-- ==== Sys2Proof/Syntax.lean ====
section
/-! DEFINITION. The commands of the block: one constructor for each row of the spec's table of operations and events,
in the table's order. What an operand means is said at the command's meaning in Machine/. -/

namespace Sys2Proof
* * *
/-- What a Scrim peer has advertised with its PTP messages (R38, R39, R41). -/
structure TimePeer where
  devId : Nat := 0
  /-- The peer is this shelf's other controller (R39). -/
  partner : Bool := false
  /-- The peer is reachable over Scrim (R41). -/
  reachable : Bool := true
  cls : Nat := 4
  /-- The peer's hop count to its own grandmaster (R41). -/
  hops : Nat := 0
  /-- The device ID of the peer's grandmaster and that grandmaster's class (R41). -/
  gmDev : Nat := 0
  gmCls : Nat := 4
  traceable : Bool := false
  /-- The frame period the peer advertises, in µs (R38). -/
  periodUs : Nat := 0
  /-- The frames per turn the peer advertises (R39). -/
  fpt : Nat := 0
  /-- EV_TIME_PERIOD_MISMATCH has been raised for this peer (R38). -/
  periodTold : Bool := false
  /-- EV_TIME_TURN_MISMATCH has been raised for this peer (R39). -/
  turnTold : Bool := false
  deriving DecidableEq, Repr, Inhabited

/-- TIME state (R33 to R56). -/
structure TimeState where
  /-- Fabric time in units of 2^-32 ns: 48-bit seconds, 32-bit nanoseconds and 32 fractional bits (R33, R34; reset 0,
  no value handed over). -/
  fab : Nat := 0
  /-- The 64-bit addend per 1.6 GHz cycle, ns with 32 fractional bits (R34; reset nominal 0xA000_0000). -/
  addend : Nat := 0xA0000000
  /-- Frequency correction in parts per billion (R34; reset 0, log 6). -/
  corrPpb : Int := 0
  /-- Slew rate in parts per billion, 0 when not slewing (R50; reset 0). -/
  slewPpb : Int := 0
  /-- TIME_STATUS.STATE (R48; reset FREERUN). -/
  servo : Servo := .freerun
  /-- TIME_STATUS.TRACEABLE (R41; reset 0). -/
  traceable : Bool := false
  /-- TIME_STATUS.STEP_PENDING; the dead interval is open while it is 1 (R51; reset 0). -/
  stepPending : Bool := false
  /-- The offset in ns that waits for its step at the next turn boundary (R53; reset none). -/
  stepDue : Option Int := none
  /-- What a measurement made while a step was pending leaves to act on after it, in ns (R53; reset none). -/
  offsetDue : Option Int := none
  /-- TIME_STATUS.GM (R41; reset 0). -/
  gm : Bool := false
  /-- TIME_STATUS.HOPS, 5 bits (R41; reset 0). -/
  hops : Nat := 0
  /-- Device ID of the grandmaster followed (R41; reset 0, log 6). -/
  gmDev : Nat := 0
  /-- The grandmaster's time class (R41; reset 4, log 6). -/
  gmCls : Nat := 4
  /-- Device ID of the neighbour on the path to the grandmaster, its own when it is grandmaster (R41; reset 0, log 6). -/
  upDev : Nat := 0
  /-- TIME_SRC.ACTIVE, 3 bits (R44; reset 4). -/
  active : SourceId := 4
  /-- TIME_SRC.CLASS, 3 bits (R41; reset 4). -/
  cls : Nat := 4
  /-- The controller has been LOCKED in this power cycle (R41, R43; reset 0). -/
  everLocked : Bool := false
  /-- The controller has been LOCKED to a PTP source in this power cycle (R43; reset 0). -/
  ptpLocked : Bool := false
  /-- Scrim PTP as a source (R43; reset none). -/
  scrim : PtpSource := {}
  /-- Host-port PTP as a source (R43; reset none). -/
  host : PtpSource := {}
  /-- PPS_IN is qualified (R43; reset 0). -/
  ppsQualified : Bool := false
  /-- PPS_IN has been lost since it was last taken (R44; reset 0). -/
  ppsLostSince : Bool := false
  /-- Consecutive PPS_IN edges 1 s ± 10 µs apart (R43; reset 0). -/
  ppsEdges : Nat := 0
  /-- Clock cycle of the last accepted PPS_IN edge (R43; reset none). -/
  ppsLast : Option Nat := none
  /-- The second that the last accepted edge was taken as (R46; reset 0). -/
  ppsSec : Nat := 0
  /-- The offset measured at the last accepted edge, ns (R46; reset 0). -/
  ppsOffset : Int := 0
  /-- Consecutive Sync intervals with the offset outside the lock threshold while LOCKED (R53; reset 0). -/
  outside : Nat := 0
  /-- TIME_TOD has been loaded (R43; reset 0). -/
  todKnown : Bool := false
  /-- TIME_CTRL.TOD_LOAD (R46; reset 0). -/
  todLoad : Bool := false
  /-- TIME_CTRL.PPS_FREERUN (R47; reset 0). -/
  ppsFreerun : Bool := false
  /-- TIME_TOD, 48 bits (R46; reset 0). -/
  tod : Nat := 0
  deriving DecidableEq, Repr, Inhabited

**WHAT THE EXERCISE ASKS**
Out of the data above, give again only the lines starting at the one holding "fab : Nat := 0" and ending at the one holding "corrPpb : Int := 0", unchanged.

**COMPLETED EXERCISE**
  fab : Nat := 0
  /-- The 64-bit addend per 1.6 GHz cycle, ns with 32 fractional bits (R34; reset nominal 0xA000_0000). -/
  addend : Nat := 0xA0000000
  /-- Frequency correction in parts per billion (R34; reset 0, log 6). -/
  corrPpb : Int := 0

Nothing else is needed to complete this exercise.